[INFORMATION SUPPLIED — start]
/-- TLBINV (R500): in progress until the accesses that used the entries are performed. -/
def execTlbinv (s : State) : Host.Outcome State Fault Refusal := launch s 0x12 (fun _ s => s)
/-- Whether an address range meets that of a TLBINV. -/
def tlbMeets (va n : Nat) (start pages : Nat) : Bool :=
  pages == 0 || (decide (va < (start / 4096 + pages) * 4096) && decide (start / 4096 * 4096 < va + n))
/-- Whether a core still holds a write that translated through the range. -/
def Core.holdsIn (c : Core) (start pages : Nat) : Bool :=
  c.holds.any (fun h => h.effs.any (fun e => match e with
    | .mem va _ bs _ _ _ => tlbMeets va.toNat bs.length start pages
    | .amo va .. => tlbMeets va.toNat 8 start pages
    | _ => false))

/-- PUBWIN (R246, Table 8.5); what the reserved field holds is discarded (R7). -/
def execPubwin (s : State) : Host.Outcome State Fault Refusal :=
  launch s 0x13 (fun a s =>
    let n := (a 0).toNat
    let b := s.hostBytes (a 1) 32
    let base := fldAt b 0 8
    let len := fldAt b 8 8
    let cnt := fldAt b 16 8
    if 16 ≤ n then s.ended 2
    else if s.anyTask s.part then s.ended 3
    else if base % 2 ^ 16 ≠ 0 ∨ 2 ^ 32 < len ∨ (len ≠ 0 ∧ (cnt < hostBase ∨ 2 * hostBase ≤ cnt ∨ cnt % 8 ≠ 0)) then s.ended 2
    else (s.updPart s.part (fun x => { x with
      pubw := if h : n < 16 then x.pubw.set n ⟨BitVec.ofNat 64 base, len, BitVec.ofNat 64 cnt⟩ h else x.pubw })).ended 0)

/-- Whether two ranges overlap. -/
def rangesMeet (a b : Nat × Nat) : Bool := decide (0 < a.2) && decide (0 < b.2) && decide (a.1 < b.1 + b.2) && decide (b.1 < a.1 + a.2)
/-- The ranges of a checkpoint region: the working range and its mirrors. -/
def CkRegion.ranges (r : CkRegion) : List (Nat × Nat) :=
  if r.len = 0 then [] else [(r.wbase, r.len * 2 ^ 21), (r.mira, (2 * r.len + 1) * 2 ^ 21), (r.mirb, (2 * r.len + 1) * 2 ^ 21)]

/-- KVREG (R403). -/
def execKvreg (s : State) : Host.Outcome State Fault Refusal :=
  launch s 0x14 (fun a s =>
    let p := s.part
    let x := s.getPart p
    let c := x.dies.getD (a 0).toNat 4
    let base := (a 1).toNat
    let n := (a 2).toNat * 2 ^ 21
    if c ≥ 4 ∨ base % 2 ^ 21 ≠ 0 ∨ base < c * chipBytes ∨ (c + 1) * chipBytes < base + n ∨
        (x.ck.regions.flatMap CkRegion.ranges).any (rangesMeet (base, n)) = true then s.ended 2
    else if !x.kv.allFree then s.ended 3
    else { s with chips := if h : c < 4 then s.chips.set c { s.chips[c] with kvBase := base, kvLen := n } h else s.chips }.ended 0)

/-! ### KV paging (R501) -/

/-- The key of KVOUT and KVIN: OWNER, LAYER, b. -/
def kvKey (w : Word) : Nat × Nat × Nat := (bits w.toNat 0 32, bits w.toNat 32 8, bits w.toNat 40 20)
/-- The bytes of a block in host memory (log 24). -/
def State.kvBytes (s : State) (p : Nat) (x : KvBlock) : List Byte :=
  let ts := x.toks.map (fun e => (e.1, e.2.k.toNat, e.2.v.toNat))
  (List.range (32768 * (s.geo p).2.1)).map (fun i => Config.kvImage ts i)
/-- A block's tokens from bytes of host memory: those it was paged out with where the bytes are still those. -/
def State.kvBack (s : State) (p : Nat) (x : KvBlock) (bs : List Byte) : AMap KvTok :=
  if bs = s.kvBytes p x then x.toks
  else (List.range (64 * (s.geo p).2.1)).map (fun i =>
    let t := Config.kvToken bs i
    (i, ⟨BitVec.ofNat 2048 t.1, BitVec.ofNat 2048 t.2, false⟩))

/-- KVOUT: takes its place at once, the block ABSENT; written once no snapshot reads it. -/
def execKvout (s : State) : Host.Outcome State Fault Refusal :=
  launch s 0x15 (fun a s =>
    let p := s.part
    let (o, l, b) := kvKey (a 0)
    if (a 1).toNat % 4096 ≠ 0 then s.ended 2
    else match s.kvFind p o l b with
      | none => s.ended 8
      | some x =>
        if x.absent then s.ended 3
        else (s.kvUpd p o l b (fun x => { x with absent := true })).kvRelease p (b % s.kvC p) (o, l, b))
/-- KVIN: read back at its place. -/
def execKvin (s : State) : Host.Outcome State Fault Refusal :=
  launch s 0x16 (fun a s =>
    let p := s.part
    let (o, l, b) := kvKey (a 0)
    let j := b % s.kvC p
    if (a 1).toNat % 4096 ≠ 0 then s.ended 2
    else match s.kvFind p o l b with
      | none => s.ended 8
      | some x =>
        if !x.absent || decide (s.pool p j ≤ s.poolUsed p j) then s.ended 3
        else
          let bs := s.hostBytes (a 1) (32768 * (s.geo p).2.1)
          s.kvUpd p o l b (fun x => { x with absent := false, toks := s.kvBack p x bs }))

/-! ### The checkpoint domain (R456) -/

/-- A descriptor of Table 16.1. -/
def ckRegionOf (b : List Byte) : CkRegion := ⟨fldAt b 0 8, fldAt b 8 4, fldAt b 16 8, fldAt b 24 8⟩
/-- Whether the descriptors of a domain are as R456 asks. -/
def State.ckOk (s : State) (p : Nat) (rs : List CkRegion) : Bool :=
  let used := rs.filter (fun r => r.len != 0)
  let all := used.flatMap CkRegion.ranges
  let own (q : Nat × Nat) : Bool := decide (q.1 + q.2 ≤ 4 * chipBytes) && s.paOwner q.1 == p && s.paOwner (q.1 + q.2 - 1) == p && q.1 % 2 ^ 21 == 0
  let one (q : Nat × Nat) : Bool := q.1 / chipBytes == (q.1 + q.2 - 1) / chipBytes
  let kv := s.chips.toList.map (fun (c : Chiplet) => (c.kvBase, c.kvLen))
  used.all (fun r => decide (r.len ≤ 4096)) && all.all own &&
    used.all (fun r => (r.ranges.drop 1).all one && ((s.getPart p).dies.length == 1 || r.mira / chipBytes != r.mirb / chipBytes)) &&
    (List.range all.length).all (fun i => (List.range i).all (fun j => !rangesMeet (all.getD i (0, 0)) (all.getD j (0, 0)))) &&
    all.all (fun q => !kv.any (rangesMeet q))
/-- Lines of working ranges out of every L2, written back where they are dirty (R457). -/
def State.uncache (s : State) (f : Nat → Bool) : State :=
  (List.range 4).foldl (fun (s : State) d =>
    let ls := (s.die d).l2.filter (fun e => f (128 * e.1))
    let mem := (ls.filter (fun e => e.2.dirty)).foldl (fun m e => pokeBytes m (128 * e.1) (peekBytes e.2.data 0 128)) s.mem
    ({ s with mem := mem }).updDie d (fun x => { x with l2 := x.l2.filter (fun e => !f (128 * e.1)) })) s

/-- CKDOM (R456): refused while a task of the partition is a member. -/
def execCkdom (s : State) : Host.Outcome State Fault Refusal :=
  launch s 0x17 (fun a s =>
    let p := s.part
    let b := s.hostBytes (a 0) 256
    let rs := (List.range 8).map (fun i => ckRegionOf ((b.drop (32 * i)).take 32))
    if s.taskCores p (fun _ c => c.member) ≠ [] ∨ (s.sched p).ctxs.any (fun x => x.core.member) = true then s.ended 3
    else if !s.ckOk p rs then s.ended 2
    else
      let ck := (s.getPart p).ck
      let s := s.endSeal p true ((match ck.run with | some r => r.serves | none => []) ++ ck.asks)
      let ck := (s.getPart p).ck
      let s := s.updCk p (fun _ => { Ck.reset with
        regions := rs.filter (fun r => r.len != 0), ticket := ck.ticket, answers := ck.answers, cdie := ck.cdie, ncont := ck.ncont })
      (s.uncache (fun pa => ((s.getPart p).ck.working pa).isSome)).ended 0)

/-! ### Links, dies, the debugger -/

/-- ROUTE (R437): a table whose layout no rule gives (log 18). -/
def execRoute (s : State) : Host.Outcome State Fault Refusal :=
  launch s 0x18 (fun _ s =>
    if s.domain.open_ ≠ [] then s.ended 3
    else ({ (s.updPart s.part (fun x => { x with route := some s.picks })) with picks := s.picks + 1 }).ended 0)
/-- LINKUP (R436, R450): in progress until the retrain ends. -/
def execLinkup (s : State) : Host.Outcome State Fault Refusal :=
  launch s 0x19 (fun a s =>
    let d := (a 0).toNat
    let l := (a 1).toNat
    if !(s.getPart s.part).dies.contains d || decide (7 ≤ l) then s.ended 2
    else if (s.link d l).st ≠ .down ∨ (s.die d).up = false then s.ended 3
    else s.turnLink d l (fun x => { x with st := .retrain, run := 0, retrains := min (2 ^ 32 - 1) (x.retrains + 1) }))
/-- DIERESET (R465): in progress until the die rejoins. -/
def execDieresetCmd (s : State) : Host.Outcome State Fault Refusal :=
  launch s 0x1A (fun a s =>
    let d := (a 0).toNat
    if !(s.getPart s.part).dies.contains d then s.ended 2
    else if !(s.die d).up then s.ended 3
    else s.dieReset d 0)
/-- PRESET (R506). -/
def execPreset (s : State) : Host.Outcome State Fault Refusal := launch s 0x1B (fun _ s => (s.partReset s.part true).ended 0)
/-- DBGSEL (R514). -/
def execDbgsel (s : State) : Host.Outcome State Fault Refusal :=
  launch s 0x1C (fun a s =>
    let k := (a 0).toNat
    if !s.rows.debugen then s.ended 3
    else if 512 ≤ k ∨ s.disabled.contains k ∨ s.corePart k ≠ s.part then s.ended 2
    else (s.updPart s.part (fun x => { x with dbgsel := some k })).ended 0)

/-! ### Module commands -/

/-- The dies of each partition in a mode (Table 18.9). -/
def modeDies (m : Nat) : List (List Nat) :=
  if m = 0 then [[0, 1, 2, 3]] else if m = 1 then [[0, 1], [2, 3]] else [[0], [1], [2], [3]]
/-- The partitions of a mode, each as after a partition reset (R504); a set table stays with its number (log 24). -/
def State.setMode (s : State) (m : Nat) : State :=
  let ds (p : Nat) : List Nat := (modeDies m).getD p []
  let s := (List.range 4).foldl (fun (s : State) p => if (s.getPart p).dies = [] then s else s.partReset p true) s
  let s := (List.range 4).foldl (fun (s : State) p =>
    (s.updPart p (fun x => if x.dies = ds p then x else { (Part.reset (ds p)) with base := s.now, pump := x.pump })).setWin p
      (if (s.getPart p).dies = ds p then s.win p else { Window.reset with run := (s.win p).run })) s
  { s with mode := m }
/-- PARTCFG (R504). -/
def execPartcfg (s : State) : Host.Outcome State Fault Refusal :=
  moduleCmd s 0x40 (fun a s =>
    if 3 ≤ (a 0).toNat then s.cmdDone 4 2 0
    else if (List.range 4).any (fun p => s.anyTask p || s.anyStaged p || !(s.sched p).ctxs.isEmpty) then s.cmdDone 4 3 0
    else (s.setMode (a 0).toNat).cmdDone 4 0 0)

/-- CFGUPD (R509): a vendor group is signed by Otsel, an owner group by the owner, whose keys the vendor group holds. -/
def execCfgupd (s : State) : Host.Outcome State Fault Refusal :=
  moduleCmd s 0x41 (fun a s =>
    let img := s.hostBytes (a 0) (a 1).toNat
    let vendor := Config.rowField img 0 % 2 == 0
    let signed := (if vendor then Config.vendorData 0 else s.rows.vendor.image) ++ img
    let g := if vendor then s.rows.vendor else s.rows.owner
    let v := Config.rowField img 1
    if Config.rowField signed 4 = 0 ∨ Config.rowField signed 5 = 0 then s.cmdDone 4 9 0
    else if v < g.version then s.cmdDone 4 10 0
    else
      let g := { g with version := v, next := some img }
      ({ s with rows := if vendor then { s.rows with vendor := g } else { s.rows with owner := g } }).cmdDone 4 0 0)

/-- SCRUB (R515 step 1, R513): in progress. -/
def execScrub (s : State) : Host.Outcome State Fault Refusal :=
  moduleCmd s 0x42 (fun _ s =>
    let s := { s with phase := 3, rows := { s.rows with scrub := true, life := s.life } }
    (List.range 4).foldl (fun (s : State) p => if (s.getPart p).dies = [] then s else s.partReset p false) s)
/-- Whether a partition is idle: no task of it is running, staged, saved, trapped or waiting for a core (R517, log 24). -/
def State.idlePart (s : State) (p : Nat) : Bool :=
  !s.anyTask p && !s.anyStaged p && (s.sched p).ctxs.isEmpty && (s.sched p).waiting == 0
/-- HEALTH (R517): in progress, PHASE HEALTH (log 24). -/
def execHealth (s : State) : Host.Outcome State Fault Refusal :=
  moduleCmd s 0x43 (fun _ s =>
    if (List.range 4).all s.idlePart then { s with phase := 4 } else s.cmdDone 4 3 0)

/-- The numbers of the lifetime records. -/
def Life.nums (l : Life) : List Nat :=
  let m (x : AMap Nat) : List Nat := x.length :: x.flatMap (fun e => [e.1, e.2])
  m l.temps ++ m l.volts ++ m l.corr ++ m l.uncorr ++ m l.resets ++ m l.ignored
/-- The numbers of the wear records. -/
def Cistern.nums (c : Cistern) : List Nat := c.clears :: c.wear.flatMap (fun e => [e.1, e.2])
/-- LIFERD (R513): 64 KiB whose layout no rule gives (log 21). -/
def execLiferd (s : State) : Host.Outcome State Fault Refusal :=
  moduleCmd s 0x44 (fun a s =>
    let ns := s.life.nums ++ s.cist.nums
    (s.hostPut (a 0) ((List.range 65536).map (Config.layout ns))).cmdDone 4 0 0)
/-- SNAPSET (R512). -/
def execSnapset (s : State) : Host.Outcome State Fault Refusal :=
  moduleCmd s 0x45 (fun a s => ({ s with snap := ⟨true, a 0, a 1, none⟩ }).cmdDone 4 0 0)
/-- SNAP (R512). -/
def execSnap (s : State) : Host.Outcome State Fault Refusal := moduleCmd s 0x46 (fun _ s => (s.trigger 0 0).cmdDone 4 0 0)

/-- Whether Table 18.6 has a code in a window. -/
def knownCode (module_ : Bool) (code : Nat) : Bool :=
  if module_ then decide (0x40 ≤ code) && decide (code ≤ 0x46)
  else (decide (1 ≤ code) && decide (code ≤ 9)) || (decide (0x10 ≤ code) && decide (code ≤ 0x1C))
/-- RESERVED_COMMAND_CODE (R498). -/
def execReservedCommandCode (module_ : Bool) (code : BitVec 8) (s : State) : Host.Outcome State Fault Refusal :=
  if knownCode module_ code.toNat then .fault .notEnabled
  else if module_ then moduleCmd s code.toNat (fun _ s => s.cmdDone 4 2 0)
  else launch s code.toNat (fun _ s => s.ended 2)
[INFORMATION SUPPLIED — finish]
[INFORMATION SUPPLIED — start]
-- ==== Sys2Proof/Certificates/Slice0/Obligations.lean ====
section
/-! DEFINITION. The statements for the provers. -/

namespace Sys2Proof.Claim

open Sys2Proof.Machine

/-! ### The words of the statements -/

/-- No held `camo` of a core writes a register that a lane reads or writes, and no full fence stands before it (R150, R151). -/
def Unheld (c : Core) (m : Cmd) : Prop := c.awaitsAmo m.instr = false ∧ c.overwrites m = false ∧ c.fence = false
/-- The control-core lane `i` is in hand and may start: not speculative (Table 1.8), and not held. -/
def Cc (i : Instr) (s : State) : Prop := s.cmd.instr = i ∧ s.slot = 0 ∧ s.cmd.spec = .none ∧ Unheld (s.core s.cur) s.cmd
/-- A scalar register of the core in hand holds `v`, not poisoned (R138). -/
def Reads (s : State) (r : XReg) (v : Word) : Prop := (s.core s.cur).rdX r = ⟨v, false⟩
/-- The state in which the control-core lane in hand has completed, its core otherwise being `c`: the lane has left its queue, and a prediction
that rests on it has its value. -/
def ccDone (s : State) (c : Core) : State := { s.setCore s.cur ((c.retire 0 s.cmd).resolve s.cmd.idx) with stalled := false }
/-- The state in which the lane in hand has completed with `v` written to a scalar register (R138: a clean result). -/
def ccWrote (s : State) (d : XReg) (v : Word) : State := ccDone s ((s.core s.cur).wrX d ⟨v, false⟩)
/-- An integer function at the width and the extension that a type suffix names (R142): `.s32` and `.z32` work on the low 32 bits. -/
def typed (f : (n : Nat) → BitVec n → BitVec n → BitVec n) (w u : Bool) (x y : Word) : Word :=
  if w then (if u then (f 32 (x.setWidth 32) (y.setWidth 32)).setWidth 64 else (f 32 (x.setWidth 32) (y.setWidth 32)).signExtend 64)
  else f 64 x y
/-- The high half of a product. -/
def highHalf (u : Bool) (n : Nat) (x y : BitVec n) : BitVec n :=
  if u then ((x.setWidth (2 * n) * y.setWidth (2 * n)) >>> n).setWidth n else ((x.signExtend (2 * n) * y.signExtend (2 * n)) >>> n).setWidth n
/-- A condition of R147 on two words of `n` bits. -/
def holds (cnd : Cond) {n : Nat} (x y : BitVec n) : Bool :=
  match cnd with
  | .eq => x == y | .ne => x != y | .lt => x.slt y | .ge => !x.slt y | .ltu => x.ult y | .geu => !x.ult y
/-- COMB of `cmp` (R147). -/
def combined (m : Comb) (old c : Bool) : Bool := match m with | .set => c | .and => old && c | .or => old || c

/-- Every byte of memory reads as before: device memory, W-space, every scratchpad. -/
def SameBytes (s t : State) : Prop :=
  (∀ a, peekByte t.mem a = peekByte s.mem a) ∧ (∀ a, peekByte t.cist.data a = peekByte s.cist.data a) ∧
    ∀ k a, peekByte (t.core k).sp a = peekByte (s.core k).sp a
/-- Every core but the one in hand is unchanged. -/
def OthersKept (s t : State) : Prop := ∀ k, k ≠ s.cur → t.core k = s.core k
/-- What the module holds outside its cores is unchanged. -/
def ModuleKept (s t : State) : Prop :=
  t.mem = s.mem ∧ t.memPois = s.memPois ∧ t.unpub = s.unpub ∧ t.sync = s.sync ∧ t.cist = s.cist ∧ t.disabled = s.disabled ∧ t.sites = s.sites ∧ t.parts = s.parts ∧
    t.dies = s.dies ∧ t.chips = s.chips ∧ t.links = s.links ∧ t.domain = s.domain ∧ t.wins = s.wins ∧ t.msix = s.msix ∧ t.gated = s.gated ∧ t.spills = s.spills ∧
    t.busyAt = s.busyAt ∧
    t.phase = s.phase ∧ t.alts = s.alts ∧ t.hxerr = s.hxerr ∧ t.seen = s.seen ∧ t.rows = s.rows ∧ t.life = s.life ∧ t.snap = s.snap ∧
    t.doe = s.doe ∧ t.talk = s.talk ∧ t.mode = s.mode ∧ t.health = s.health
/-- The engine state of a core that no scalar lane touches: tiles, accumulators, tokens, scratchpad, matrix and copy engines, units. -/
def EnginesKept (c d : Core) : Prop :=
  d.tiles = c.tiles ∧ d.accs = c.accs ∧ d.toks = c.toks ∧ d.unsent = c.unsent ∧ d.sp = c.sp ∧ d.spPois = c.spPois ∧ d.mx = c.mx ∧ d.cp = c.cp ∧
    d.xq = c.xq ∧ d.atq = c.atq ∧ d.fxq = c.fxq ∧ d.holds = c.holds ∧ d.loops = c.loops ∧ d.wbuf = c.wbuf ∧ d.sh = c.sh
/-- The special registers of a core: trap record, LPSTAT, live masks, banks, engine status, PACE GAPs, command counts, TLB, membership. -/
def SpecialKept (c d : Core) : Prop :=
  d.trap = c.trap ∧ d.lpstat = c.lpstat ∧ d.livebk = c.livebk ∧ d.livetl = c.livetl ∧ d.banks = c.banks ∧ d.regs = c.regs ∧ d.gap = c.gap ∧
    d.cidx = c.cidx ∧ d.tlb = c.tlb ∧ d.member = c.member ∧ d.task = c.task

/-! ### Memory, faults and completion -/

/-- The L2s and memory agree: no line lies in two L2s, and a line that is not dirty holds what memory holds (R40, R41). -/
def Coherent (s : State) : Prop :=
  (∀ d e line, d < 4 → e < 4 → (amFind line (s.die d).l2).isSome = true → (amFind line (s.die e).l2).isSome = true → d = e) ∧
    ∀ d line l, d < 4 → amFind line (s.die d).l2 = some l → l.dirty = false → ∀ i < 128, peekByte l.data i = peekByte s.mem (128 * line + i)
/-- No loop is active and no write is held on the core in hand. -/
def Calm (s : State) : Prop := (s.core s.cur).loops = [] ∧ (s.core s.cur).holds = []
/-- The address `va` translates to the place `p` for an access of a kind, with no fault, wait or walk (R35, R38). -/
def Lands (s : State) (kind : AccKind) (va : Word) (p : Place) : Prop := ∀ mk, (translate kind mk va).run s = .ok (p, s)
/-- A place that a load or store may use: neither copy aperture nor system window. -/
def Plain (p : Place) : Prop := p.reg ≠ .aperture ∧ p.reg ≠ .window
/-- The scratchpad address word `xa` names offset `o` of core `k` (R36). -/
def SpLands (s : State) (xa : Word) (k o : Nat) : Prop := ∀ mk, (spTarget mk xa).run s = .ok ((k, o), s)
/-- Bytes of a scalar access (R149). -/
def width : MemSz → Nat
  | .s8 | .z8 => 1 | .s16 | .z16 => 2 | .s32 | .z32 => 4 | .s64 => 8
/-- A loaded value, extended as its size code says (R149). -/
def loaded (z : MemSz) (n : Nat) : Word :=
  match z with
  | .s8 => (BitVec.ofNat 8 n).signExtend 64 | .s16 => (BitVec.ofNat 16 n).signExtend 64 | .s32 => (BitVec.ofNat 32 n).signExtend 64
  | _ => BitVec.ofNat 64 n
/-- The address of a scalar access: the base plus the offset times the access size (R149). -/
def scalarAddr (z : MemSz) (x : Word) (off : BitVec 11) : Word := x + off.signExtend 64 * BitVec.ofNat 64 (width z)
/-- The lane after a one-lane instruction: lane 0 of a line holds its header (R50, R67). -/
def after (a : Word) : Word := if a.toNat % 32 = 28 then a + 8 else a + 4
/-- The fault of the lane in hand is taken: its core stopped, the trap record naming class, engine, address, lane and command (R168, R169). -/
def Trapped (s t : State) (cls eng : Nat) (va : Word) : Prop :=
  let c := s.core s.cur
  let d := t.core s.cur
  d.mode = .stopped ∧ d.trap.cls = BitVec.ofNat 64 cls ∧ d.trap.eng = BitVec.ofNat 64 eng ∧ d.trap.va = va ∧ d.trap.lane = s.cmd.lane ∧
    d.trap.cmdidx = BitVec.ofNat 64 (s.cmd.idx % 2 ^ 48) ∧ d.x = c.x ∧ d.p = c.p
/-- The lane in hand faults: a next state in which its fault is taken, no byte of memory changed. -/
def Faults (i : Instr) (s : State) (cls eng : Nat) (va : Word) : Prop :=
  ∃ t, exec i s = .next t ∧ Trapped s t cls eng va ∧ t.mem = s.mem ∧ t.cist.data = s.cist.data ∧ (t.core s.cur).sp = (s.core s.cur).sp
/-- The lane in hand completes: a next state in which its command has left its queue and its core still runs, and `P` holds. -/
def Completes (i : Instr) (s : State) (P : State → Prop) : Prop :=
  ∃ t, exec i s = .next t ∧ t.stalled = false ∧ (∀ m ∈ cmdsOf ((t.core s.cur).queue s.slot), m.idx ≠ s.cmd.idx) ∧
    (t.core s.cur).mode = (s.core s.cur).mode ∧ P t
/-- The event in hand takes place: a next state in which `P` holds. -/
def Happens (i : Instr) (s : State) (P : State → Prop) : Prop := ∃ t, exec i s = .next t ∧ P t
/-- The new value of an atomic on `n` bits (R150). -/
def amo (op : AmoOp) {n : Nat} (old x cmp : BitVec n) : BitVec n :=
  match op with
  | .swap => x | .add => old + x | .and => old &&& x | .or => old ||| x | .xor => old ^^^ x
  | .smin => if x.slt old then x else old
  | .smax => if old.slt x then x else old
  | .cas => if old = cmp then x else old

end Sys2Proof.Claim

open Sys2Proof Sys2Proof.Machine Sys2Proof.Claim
[INFORMATION SUPPLIED — finish]
■ **TASK**: Only the lines above that hold "length" are wanted. Show every one of them.

■ **SOLUTION FOR THIS TASK**:
    | .mem va _ bs _ _ _ => tlbMeets va.toNat bs.length start pages
    used.all (fun r => (r.ranges.drop 1).all one && ((s.getPart p).dies.length == 1 || r.mira / chipBytes != r.mirb / chipBytes)) &&
    (List.range all.length).all (fun i => (List.range i).all (fun j => !rangesMeet (all.getD i (0, 0)) (all.getD j (0, 0)))) &&
  let m (x : AMap Nat) : List Nat := x.length :: x.flatMap (fun e => [e.1, e.2])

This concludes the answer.